[Work to complete]
Search the material below for the string "tpEn". Return every line that holds it.

===

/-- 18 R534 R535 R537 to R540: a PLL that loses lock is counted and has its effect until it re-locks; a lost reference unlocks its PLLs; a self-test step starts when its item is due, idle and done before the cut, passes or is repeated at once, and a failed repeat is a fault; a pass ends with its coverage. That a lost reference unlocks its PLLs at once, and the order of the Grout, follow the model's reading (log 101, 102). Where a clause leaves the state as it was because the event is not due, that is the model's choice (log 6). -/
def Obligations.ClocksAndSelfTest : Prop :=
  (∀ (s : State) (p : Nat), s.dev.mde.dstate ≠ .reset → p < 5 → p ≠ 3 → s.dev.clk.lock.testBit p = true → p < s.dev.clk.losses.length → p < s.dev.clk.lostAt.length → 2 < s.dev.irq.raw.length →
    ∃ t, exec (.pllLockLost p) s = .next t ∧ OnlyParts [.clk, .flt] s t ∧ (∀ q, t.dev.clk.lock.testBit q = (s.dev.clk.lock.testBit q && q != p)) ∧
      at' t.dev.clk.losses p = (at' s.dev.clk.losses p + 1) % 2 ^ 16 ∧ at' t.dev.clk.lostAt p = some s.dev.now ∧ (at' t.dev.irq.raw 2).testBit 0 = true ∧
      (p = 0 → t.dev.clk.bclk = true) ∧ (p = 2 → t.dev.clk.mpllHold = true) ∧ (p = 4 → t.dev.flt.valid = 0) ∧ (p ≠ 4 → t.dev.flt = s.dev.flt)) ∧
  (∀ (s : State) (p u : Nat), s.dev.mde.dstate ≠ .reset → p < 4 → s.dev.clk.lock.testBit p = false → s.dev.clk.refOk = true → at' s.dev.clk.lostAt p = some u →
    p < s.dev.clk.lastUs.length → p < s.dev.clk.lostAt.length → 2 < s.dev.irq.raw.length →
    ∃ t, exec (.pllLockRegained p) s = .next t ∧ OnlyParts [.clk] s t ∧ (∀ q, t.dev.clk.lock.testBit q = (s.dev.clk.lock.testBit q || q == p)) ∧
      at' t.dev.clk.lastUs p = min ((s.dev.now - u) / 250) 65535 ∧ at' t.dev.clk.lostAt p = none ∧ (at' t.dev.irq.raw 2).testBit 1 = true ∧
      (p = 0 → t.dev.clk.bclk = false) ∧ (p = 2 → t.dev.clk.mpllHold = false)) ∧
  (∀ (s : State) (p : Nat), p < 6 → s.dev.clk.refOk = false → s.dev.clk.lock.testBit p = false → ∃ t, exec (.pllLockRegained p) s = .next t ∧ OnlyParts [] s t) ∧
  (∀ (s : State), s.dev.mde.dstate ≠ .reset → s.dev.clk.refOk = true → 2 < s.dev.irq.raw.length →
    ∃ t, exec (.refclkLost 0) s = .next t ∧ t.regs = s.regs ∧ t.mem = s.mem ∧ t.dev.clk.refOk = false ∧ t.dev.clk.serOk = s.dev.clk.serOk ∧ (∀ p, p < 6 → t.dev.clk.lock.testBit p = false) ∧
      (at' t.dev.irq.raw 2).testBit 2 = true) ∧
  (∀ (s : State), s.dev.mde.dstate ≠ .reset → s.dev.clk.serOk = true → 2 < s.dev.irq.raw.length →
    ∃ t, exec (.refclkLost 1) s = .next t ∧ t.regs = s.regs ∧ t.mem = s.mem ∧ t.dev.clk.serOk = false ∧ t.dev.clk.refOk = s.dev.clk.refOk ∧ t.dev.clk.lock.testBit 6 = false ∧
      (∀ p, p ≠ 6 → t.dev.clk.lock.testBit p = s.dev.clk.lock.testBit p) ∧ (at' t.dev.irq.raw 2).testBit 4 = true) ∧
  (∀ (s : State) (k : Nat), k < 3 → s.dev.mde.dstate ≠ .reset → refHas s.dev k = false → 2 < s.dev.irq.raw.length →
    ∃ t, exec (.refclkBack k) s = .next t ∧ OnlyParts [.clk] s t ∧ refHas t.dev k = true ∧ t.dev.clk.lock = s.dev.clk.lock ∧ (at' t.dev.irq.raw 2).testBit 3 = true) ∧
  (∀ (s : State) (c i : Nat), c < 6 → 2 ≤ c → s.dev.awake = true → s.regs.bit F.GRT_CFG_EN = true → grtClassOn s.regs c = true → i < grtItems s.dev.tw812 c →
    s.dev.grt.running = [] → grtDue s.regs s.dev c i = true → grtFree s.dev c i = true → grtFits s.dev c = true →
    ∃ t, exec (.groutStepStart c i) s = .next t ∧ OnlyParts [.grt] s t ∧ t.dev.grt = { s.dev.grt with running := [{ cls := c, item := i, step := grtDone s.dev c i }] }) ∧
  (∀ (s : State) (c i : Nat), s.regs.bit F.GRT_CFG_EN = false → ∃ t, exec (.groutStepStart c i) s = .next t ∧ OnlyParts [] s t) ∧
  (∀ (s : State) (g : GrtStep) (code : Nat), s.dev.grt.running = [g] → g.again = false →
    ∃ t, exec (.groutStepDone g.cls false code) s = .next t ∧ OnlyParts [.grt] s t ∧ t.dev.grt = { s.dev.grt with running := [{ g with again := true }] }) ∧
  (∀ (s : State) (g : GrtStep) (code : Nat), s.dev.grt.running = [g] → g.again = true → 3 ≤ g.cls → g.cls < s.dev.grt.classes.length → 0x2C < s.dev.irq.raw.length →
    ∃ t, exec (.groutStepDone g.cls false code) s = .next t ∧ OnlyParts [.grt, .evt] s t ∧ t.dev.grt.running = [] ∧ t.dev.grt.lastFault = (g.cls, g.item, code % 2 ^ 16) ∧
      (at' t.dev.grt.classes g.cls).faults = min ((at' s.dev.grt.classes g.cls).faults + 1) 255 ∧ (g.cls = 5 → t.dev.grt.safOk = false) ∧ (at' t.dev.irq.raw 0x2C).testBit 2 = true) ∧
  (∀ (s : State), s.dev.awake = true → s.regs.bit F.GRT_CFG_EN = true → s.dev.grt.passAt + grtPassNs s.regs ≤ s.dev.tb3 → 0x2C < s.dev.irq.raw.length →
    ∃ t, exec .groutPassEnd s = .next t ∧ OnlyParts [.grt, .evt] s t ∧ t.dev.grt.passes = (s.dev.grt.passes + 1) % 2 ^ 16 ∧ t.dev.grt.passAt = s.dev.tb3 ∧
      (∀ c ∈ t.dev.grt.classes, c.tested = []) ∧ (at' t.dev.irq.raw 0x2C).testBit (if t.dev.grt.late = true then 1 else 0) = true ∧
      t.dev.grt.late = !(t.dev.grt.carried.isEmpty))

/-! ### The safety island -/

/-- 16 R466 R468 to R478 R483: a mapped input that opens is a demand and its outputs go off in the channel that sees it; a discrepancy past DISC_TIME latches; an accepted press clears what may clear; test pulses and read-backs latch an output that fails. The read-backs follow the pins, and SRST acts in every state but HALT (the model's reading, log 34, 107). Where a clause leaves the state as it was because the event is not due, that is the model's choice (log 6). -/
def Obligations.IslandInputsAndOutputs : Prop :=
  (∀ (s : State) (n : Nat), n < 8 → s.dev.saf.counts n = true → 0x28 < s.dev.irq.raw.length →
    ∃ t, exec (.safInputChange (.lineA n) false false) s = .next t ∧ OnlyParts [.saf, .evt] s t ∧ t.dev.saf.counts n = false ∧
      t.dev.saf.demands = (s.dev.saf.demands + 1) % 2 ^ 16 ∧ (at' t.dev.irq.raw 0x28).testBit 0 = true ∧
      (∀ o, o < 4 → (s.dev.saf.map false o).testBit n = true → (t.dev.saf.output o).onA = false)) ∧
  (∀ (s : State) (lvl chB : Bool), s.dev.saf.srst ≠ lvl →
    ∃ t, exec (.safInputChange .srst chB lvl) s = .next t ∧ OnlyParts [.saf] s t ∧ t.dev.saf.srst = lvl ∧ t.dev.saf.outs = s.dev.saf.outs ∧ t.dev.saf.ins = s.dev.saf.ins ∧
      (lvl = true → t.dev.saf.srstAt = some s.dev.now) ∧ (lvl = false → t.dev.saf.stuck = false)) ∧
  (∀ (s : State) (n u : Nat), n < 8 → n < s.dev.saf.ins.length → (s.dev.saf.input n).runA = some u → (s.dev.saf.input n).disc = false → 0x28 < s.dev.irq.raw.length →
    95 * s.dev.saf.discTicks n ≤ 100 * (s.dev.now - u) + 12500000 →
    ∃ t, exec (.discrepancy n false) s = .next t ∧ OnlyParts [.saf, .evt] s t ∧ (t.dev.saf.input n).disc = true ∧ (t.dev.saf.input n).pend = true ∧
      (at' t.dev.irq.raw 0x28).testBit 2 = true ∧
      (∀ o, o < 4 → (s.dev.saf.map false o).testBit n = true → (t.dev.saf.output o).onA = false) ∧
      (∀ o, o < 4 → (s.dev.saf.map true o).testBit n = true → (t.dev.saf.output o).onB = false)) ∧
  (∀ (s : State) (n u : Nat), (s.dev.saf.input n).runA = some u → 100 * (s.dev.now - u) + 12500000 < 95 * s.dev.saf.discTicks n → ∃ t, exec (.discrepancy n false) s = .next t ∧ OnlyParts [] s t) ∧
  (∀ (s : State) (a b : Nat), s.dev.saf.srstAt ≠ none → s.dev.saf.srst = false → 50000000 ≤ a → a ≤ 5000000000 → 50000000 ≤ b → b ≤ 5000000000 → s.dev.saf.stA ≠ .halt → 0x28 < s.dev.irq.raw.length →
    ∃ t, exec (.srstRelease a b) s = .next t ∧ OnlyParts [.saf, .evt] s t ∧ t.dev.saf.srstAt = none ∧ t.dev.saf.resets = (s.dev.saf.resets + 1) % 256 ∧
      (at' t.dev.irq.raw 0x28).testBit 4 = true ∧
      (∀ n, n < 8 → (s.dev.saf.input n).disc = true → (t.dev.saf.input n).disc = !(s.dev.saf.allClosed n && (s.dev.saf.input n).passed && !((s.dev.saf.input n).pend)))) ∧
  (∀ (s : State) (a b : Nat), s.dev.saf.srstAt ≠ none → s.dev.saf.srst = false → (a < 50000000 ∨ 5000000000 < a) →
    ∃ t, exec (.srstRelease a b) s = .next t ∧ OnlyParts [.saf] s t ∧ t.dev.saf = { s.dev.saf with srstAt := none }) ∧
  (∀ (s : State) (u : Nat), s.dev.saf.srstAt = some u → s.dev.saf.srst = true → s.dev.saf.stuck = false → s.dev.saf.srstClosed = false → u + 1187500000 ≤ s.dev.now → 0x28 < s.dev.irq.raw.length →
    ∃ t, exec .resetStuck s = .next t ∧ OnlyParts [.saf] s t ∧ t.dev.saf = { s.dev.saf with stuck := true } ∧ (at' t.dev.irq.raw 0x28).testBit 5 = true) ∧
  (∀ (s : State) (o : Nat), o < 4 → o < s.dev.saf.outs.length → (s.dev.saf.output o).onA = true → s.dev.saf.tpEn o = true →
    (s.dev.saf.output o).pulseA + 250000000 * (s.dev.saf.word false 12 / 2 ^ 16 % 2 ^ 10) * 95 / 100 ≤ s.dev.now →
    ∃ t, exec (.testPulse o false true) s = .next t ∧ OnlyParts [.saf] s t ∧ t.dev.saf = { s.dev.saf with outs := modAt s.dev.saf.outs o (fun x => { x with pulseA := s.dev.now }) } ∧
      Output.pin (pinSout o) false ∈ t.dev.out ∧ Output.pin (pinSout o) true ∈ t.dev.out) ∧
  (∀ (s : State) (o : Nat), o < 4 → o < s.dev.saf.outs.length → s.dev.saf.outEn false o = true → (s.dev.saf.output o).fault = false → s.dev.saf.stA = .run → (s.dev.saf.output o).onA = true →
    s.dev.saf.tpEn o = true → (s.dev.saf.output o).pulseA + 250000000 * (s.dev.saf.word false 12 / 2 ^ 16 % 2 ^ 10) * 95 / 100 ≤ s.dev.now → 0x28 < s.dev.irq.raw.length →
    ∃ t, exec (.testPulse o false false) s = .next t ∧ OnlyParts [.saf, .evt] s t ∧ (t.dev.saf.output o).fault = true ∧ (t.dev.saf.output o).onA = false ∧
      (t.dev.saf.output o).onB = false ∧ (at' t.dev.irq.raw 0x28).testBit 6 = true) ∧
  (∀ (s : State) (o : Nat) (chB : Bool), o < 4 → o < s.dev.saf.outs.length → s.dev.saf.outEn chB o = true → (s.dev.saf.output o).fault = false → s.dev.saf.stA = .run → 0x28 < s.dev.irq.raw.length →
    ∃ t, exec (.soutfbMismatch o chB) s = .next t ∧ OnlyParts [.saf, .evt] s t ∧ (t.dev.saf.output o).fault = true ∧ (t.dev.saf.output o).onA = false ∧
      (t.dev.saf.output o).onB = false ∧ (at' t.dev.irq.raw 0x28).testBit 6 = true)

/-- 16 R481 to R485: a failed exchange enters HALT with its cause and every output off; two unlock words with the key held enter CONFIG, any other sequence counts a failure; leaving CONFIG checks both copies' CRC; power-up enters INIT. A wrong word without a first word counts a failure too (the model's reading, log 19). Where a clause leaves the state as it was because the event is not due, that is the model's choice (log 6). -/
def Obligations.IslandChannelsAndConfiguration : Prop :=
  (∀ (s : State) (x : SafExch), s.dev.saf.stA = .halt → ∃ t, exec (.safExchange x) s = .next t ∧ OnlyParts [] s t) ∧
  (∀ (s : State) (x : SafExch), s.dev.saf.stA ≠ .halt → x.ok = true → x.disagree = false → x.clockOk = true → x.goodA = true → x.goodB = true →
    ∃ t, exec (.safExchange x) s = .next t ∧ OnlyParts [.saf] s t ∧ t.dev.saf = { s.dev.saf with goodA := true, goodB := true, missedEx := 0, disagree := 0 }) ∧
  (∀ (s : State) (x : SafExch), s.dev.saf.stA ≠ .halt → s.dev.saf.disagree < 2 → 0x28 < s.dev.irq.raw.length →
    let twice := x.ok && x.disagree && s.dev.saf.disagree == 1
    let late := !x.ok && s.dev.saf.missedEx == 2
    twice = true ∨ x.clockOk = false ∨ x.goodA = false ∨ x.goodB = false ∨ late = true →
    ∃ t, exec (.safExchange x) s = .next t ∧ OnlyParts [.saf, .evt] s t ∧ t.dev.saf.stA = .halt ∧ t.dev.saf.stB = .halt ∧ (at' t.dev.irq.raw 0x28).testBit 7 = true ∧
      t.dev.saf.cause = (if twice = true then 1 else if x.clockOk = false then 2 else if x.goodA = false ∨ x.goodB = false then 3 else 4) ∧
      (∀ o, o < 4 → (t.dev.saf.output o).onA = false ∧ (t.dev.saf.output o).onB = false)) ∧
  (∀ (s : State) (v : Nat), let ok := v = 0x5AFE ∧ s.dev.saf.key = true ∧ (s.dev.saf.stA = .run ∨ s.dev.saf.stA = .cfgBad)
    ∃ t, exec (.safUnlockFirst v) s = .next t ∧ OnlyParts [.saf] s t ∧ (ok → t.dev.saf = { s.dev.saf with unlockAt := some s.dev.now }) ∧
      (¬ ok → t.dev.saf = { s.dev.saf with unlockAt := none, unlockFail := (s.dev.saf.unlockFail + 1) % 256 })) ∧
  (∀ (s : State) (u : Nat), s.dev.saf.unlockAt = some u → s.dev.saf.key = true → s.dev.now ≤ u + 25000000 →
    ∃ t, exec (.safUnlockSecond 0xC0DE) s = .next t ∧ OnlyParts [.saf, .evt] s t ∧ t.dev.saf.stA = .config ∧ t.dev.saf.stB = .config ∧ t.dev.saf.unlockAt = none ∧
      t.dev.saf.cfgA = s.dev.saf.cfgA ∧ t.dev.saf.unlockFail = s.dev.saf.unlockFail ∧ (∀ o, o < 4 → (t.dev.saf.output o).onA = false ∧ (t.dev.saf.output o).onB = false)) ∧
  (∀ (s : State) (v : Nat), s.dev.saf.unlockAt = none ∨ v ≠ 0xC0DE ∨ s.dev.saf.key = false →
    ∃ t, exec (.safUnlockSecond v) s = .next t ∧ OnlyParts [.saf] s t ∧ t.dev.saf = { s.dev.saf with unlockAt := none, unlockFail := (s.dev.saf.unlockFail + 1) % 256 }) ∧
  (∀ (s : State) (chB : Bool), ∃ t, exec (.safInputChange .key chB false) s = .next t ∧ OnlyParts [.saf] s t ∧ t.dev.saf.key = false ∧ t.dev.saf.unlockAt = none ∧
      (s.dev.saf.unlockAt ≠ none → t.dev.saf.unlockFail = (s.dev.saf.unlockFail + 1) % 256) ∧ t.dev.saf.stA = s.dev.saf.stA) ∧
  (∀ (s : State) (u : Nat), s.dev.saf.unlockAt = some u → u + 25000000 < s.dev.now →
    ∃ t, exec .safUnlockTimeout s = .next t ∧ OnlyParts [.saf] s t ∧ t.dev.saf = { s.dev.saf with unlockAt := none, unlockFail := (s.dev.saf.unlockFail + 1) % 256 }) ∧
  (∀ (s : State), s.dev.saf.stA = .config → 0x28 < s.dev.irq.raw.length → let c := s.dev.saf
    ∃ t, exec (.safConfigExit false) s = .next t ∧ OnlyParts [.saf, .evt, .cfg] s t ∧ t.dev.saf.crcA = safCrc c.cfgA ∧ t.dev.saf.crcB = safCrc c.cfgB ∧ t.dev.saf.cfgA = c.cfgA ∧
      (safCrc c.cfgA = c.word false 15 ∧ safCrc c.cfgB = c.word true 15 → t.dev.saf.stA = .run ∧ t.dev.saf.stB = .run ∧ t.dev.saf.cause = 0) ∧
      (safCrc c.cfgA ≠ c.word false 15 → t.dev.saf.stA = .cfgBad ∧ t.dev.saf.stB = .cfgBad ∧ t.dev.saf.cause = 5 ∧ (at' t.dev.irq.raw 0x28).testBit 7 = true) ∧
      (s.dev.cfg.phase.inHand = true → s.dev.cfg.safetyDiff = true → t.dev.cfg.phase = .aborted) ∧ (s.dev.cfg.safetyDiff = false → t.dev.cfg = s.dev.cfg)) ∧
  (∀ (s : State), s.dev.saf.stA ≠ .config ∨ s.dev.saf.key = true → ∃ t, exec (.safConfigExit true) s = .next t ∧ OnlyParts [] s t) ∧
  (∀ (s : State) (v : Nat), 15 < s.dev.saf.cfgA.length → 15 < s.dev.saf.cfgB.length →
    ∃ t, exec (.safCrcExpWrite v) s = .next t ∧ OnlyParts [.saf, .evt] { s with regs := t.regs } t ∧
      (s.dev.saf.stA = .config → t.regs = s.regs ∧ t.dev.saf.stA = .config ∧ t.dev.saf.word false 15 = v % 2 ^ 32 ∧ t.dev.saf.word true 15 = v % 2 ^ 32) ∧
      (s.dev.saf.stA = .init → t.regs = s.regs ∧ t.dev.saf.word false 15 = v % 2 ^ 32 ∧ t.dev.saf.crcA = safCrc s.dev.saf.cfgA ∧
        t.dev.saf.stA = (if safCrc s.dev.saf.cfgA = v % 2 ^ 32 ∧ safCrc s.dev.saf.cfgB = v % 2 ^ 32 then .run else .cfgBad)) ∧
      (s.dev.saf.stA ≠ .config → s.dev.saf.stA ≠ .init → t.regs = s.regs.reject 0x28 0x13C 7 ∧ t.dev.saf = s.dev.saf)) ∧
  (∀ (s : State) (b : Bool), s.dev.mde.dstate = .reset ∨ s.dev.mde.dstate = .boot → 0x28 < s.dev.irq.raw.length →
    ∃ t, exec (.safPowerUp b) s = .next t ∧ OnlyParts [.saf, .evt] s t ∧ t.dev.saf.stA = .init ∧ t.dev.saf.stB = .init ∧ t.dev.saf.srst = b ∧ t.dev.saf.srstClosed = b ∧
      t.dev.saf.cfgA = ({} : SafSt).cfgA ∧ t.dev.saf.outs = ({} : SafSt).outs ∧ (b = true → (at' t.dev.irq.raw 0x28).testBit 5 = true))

===

[Written solution]
  (∀ (s : State) (o : Nat), o < 4 → o < s.dev.saf.outs.length → (s.dev.saf.output o).onA = true → s.dev.saf.tpEn o = true →
    s.dev.saf.tpEn o = true → (s.dev.saf.output o).pulseA + 250000000 * (s.dev.saf.word false 12 / 2 ^ 16 % 2 ^ 10) * 95 / 100 ≤ s.dev.now → 0x28 < s.dev.irq.raw.length →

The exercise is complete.